United States

Issues to consider when multiple foreign subs guarantee the same loan


Bank loans to U.S. companies can result in U.S. taxation of income deferred in a foreign corporation if the assets of a controlled foreign corporation (CFC) are pledged as collateral up to the amount of the loan. However, in some cases, a U.S. taxpayer may have multiple inclusions of income that exceed the total loan amount under an obscure technical tax rule.

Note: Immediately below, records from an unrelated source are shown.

-- ==== Sys2Proof/Laws/PerInstr.lean ====
section
/-! SUPPORT. What holds of every instruction as syntax, one lemma a constructor: an instruction of a 32-bit slot has a
word of 32 bits, and a step of the device has no slot, no extension word and no field fault. -/

namespace Sys2Proof.Laws.Narrow

/-- The word of an instruction of slot B or Q lies in its low half (R66); what has no slot has no field that could be
ill-formed (R87). -/
def Statement (i : Instr) : Prop :=
  (slotOf i = some .b ∨ slotOf i = some .q → ((encode i).setWidth 32).setWidth 64 = encode i) ∧
  (slotOf i = none → fieldFault i = none ∧ extOf i = none)

theorem low_half (x : BitVec 32) : ((x.setWidth 64).setWidth 32).setWidth 64 = x.setWidth 64 := by simp

theorem wide {i : Instr} {sl : Slot} (h : slotOf i = some sl) (hb : sl ≠ .b) (hq : sl ≠ .q) : Statement i := by
  constructor
  · intro e
    rw [h] at e
    rcases e with e | e
    · exact absurd (Option.some.inj e) hb
    · exact absurd (Option.some.inj e) hq
  · intro e
    rw [h] at e
    exact absurd e (by simp)

theorem narrow {i : Instr} {sl : Slot} (h : slotOf i = some sl) (x : BitVec 32) (hx : encode i = x.setWidth 64) :
    Statement i := by
  constructor
  · intro _
    rw [hx]
    exact low_half x
  · intro e
    rw [h] at e
    exact absurd e (by simp)

theorem device {i : Instr} (h : slotOf i = none) (hf : fieldFault i = none) (hx : extOf i = none) : Statement i := by
  constructor
  · intro e
    rw [h] at e
    exact absurd e (by simp)
  · intro _
    exact ⟨hf, hx⟩

theorem vslot_wide (s : VSlot) : s.slot ≠ .b ∧ s.slot ≠ .q := by cases s <;> decide
theorem chan_wide (c : Chan) : c.slot ≠ .b ∧ c.slot ≠ .q := by cases c <;> decide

Generally, U.S. shareholders of a CFC must currently include certain types of income and recognize income equal to the amount of any U.S. investments made by the CFC even if the CFC makes no cash distributions. Investments in “U.S. property”, such as loans to a U.S. shareholder, trigger income inclusions under this rule. In addition, a CFC’s guarantee (including the pledge of the CFC’s assets) of a loan made by a third party to a U.S. shareholder may also trigger an income inclusion up to the amount of the principal balance of the loan.

However, when multiple CFCs guarantee a single obligation, multiple income inclusions can result. For example, if more than one CFC guarantees the same loan, each CFC may be deemed to have made a separate investment in U.S. property in an amount equal to the unpaid principal balance of the obligation guaranteed. In this case, the U.S. shareholder may have to take into income its share of the separate investments in U.S. property of each CFC, which in the aggregate may exceed the entire principal amount of the obligation.

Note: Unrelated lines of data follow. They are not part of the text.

-- ==== Sys2Proof/Laws/State.lean ====
section
/-! SUPPORT. The fields of a state after each named update, one lemma a field, so that no later proof unfolds a
record update. -/

namespace Sys2Proof.Machine


/-! ### State.setCore -/

@[simp] theorem State.setCore_core (s : State) (c : Core) : (s.setCore c).core = c := rfl
@[simp] theorem State.setCore_others (s : State) (c : Core) : (s.setCore c).others = s.others := rfl
@[simp] theorem State.setCore_cycle (s : State) (c : Core) : (s.setCore c).cycle = s.cycle := rfl
@[simp] theorem State.setCore_mem (s : State) (c : Core) : (s.setCore c).mem = s.mem := rfl
@[simp] theorem State.setCore_coh (s : State) (c : Core) : (s.setCore c).coh = s.coh := rfl
@[simp] theorem State.setCore_xlat (s : State) (c : Core) : (s.setCore c).xlat = s.xlat := rfl
@[simp] theorem State.setCore_queues (s : State) (c : Core) : (s.setCore c).queues = s.queues := rfl
@[simp] theorem State.setCore_served (s : State) (c : Core) : (s.setCore c).served = s.served := rfl
@[simp] theorem State.setCore_kiln (s : State) (c : Core) : (s.setCore c).kiln = s.kiln := rfl
@[simp] theorem State.setCore_plat (s : State) (c : Core) : (s.setCore c).plat = s.plat := rfl
@[simp] theorem State.setCore_pool (s : State) (c : Core) : (s.setCore c).pool = s.pool := rfl
@[simp] theorem State.setCore_outbox (s : State) (c : Core) : (s.setCore c).outbox = s.outbox := rfl
@[simp] theorem State.setCore_agenda (s : State) (c : Core) : (s.setCore c).agenda = s.agenda := rfl
@[simp] theorem State.setCore_free (s : State) (c : Core) : (s.setCore c).free = s.free := rfl

/-! ### State.setPool -/

@[simp] theorem State.setPool_core (s : State) (p : Pool) : (s.setPool p).core = s.core := rfl
@[simp] theorem State.setPool_others (s : State) (p : Pool) : (s.setPool p).others = s.others := rfl
@[simp] theorem State.setPool_cycle (s : State) (p : Pool) : (s.setPool p).cycle = s.cycle := rfl
@[simp] theorem State.setPool_mem (s : State) (p : Pool) : (s.setPool p).mem = s.mem := rfl
@[simp] theorem State.setPool_coh (s : State) (p : Pool) : (s.setPool p).coh = s.coh := rfl
@[simp] theorem State.setPool_xlat (s : State) (p : Pool) : (s.setPool p).xlat = s.xlat := rfl
@[simp] theorem State.setPool_queues (s : State) (p : Pool) : (s.setPool p).queues = s.queues := rfl
@[simp] theorem State.setPool_served (s : State) (p : Pool) : (s.setPool p).served = s.served := rfl
@[simp] theorem State.setPool_kiln (s : State) (p : Pool) : (s.setPool p).kiln = s.kiln := rfl
@[simp] theorem State.setPool_plat (s : State) (p : Pool) : (s.setPool p).plat = s.plat := rfl
@[simp] theorem State.setPool_pool (s : State) (p : Pool) : (s.setPool p).pool = p := rfl
@[simp] theorem State.setPool_outbox (s : State) (p : Pool) : (s.setPool p).outbox = s.outbox := rfl
@[simp] theorem State.setPool_agenda (s : State) (p : Pool) : (s.setPool p).agenda = s.agenda := rfl
@[simp] theorem State.setPool_free (s : State) (p : Pool) : (s.setPool p).free = s.free := rfl

/-! ### State.setPlat -/

@[simp] theorem State.setPlat_core (s : State) (p : Platform) : (s.setPlat p).core = s.core := rfl
@[simp] theorem State.setPlat_others (s : State) (p : Platform) : (s.setPlat p).others = s.others := rfl
@[simp] theorem State.setPlat_cycle (s : State) (p : Platform) : (s.setPlat p).cycle = s.cycle := rfl
@[simp] theorem State.setPlat_mem (s : State) (p : Platform) : (s.setPlat p).mem = s.mem := rfl
@[simp] theorem State.setPlat_coh (s : State) (p : Platform) : (s.setPlat p).coh = s.coh := rfl
@[simp] theorem State.setPlat_xlat (s : State) (p : Platform) : (s.setPlat p).xlat = s.xlat := rfl
@[simp] theorem State.setPlat_queues (s : State) (p : Platform) : (s.setPlat p).queues = s.queues := rfl
@[simp] theorem State.setPlat_served (s : State) (p : Platform) : (s.setPlat p).served = s.served := rfl
@[simp] theorem State.setPlat_kiln (s : State) (p : Platform) : (s.setPlat p).kiln = s.kiln := rfl
@[simp] theorem State.setPlat_plat (s : State) (p : Platform) : (s.setPlat p).plat = p := rfl
@[simp] theorem State.setPlat_pool (s : State) (p : Platform) : (s.setPlat p).pool = s.pool := rfl
@[simp] theorem State.setPlat_outbox (s : State) (p : Platform) : (s.setPlat p).outbox = s.outbox := rfl
@[simp] theorem State.setPlat_agenda (s : State) (p : Platform) : (s.setPlat p).agenda = s.agenda := rfl
@[simp] theorem State.setPlat_free (s : State) (p : Platform) : (s.setPlat p).free = s.free := rfl

/-! ### State.setXlat -/

@[simp] theorem State.setXlat_core (s : State) (x : Xlat) : (s.setXlat x).core = s.core := rfl
@[simp] theorem State.setXlat_others (s : State) (x : Xlat) : (s.setXlat x).others = s.others := rfl
@[simp] theorem State.setXlat_cycle (s : State) (x : Xlat) : (s.setXlat x).cycle = s.cycle := rfl
@[simp] theorem State.setXlat_mem (s : State) (x : Xlat) : (s.setXlat x).mem = s.mem := rfl
@[simp] theorem State.setXlat_coh (s : State) (x : Xlat) : (s.setXlat x).coh = s.coh := rfl
@[simp] theorem State.setXlat_xlat (s : State) (x : Xlat) : (s.setXlat x).xlat = x := rfl
@[simp] theorem State.setXlat_queues (s : State) (x : Xlat) : (s.setXlat x).queues = s.queues := rfl
@[simp] theorem State.setXlat_served (s : State) (x : Xlat) : (s.setXlat x).served = s.served := rfl
@[simp] theorem State.setXlat_kiln (s : State) (x : Xlat) : (s.setXlat x).kiln = s.kiln := rfl
@[simp] theorem State.setXlat_plat (s : State) (x : Xlat) : (s.setXlat x).plat = s.plat := rfl
@[simp] theorem State.setXlat_pool (s : State) (x : Xlat) : (s.setXlat x).pool = s.pool := rfl
@[simp] theorem State.setXlat_outbox (s : State) (x : Xlat) : (s.setXlat x).outbox = s.outbox := rfl
@[simp] theorem State.setXlat_agenda (s : State) (x : Xlat) : (s.setXlat x).agenda = s.agenda := rfl
@[simp] theorem State.setXlat_free (s : State) (x : Xlat) : (s.setXlat x).free = s.free := rfl

/-! ### State.setCoh -/

@[simp] theorem State.setCoh_core (s : State) (c : Coh) : (s.setCoh c).core = s.core := rfl
@[simp] theorem State.setCoh_others (s : State) (c : Coh) : (s.setCoh c).others = s.others := rfl
@[simp] theorem State.setCoh_cycle (s : State) (c : Coh) : (s.setCoh c).cycle = s.cycle := rfl
@[simp] theorem State.setCoh_mem (s : State) (c : Coh) : (s.setCoh c).mem = s.mem := rfl
@[simp] theorem State.setCoh_coh (s : State) (c : Coh) : (s.setCoh c).coh = c := rfl
@[simp] theorem State.setCoh_xlat (s : State) (c : Coh) : (s.setCoh c).xlat = s.xlat := rfl
@[simp] theorem State.setCoh_queues (s : State) (c : Coh) : (s.setCoh c).queues = s.queues := rfl
@[simp] theorem State.setCoh_served (s : State) (c : Coh) : (s.setCoh c).served = s.served := rfl
@[simp] theorem State.setCoh_kiln (s : State) (c : Coh) : (s.setCoh c).kiln = s.kiln := rfl
@[simp] theorem State.setCoh_plat (s : State) (c : Coh) : (s.setCoh c).plat = s.plat := rfl
@[simp] theorem State.setCoh_pool (s : State) (c : Coh) : (s.setCoh c).pool = s.pool := rfl
@[simp] theorem State.setCoh_outbox (s : State) (c : Coh) : (s.setCoh c).outbox = s.outbox := rfl
@[simp] theorem State.setCoh_agenda (s : State) (c : Coh) : (s.setCoh c).agenda = s.agenda := rfl
@[simp] theorem State.setCoh_free (s : State) (c : Coh) : (s.setCoh c).free = s.free := rfl

/-! ### State.send -/

@[simp] theorem State.send_core (s : State) (m : Msg) : (s.send m).core = s.core := rfl
@[simp] theorem State.send_others (s : State) (m : Msg) : (s.send m).others = s.others := rfl
@[simp] theorem State.send_cycle (s : State) (m : Msg) : (s.send m).cycle = s.cycle := rfl
@[simp] theorem State.send_mem (s : State) (m : Msg) : (s.send m).mem = s.mem := rfl
@[simp] theorem State.send_coh (s : State) (m : Msg) : (s.send m).coh = s.coh := rfl
@[simp] theorem State.send_xlat (s : State) (m : Msg) : (s.send m).xlat = s.xlat := rfl
@[simp] theorem State.send_queues (s : State) (m : Msg) : (s.send m).queues = s.queues := rfl
@[simp] theorem State.send_served (s : State) (m : Msg) : (s.send m).served = s.served := rfl
@[simp] theorem State.send_kiln (s : State) (m : Msg) : (s.send m).kiln = s.kiln := rfl
@[simp] theorem State.send_plat (s : State) (m : Msg) : (s.send m).plat = s.plat := rfl
@[simp] theorem State.send_pool (s : State) (m : Msg) : (s.send m).pool = s.pool := rfl
@[simp] theorem State.send_outbox (s : State) (m : Msg) : (s.send m).outbox = s.outbox ++ [m] := rfl
@[simp] theorem State.send_agenda (s : State) (m : Msg) : (s.send m).agenda = s.agenda := rfl
@[simp] theorem State.send_free (s : State) (m : Msg) : (s.send m).free = s.free := rfl

/-! ### State.report -/

@[simp] theorem State.report_others (s : State) (r : Report) : (s.report r).others = s.others := rfl
@[simp] theorem State.report_cycle (s : State) (r : Report) : (s.report r).cycle = s.cycle := rfl
@[simp] theorem State.report_mem (s : State) (r : Report) : (s.report r).mem = s.mem := rfl
@[simp] theorem State.report_coh (s : State) (r : Report) : (s.report r).coh = s.coh := rfl
@[simp] theorem State.report_xlat (s : State) (r : Report) : (s.report r).xlat = s.xlat := rfl
@[simp] theorem State.report_queues (s : State) (r : Report) : (s.report r).queues = s.queues := rfl
@[simp] theorem State.report_served (s : State) (r : Report) : (s.report r).served = s.served := rfl
@[simp] theorem State.report_kiln (s : State) (r : Report) : (s.report r).kiln = s.kiln := rfl
@[simp] theorem State.report_plat (s : State) (r : Report) : (s.report r).plat = s.plat := rfl
@[simp] theorem State.report_pool (s : State) (r : Report) : (s.report r).pool = s.pool := rfl
@[simp] theorem State.report_outbox (s : State) (r : Report) : (s.report r).outbox = s.outbox := rfl
@[simp] theorem State.report_agenda (s : State) (r : Report) : (s.report r).agenda = s.agenda := rfl
@[simp] theorem State.report_free (s : State) (r : Report) : (s.report r).free = s.free := rfl
@[simp] theorem State.report_core_region (s : State) (r : Report) : (s.report r).core.region = s.core.region := rfl
@[simp] theorem State.report_core_kind (s : State) (r : Report) : (s.report r).core.kind = s.core.kind := rfl
@[simp] theorem State.report_core_run (s : State) (r : Report) : (s.report r).core.run = s.core.run := rfl
@[simp] theorem State.report_core_mode (s : State) (r : Report) : (s.report r).core.mode = s.core.mode := rfl
@[simp] theorem State.report_core_pc (s : State) (r : Report) : (s.report r).core.pc = s.core.pc := rfl
@[simp] theorem State.report_core_vcore (s : State) (r : Report) : (s.report r).core.vcore = s.core.vcore := rfl
@[simp] theorem State.report_core_regs (s : State) (r : Report) : (s.report r).core.regs = s.core.regs := rfl
@[simp] theorem State.report_core_csr (s : State) (r : Report) : (s.report r).core.csr = s.core.csr := rfl
@[simp] theorem State.report_core_dbg (s : State) (r : Report) : (s.report r).core.dbg = s.core.dbg := rfl
@[simp] theorem State.report_core_copy (s : State) (r : Report) : (s.report r).core.copy = s.core.copy := rfl
@[simp] theorem State.report_core_mat (s : State) (r : Report) : (s.report r).core.mat = s.core.mat := rfl
@[simp] theorem State.report_core_shelf (s : State) (r : Report) : (s.report r).core.shelf = s.core.shelf := rfl
@[simp] theorem State.report_core_pad (s : State) (r : Report) : (s.report r).core.pad = s.core.pad := rfl
@[simp] theorem State.report_core_nodeXt (s : State) (r : Report) : (s.report r).core.nodeXt = s.core.nodeXt := rfl
@[simp] theorem State.report_core_sysXt (s : State) (r : Report) : (s.report r).core.sysXt = s.core.sysXt := rfl
@[simp] theorem State.report_core_inflight (s : State) (r : Report) :
    (s.report r).core.inflight = s.core.inflight := rfl
@[simp] theorem State.report_core_bank (s : State) (r : Report) : (s.report r).core.bank = s.core.bank := rfl
@[simp] theorem State.report_core_bankBase (s : State) (r : Report) :
    (s.report r).core.bankBase = s.core.bankBase := rfl
@[simp] theorem State.report_core_tracked (s : State) (r : Report) : (s.report r).core.tracked = s.core.tracked := rfl
@[simp] theorem State.report_core_failures (s : State) (r : Report) :
    (s.report r).core.failures = s.core.failures := rfl
@[simp] theorem State.report_core_wait (s : State) (r : Report) : (s.report r).core.wait = s.core.wait := rfl
@[simp] theorem State.report_core_waitPcb (s : State) (r : Report) : (s.report r).core.waitPcb = s.core.waitPcb := rfl
@[simp] theorem State.report_core_binding (s : State) (r : Report) : (s.report r).core.binding = s.core.binding := rfl
@[simp] theorem State.report_core_kilnPj (s : State) (r : Report) : (s.report r).core.kilnPj = s.core.kilnPj := rfl
@[simp] theorem State.report_core_kilnUnits (s : State) (r : Report) :
    (s.report r).core.kilnUnits = s.core.kilnUnits := rfl
@[simp] theorem State.report_core_kilnHolds (s : State) (r : Report) :
    (s.report r).core.kilnHolds = s.core.kilnHolds := rfl
@[simp] theorem State.report_core_uo (s : State) (r : Report) : (s.report r).core.uo = s.core.uo := rfl
@[simp] theorem State.report_core_publish (s : State) (r : Report) : (s.report r).core.publish = s.core.publish := rfl
@[simp] theorem State.report_core_stall (s : State) (r : Report) : (s.report r).core.stall = s.core.stall := rfl
@[simp] theorem State.report_core_l1Bad (s : State) (r : Report) : (s.report r).core.l1Bad = s.core.l1Bad := rfl
@[simp] theorem State.report_core_inner (s : State) (r : Report) : (s.report r).core.inner = s.core.inner := rfl
@[simp] theorem State.report_core_bankBad (s : State) (r : Report) : (s.report r).core.bankBad = s.core.bankBad := rfl
@[simp] theorem State.report_core_l1 (s : State) (r : Report) : (s.report r).core.l1 = s.core.l1 := rfl
@[simp] theorem State.report_core_gangPath (s : State) (r : Report) :
    (s.report r).core.gangPath = s.core.gangPath := rfl
@[simp] theorem State.report_core_ends (s : State) (r : Report) : (s.report r).core.ends = s.core.ends := rfl
@[simp] theorem State.report_core_ecc (s : State) (r : Report) : (s.report r).core.ecc = s.core.ecc := rfl
@[simp] theorem State.report_core_ctx (s : State) (r : Report) : (s.report r).core.ctx = s.core.ctx := rfl
@[simp] theorem State.report_core_report (s : State) (r : Report) : (s.report r).core.report = r := rfl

The preamble to proposed regulations addressing the treatment of investments in U.S. property seems to contemplate this exact result, providing several possible approaches to dealing with the issue. One such approach would be to allow taxpayers to allocate the unpaid principal among the CFC guarantors based on any consistent, reasonable method that results in the full inclusion of the unpaid principal. Yet another approach mentioned – possibly a more administrable one – would be to allow taxpayers to allocate the unpaid principal among CFC guarantors based on the CFCs earnings and profits. In the absence of definitive guidance, it is possible that taxpayers may be required to include an amount greater than the principal amount of the loan, an onerous result indeed.

U.S. parents companies with CFCs that provide credit support should carefully analyze their loan arrangement and take steps to avoid this trap for the unwary.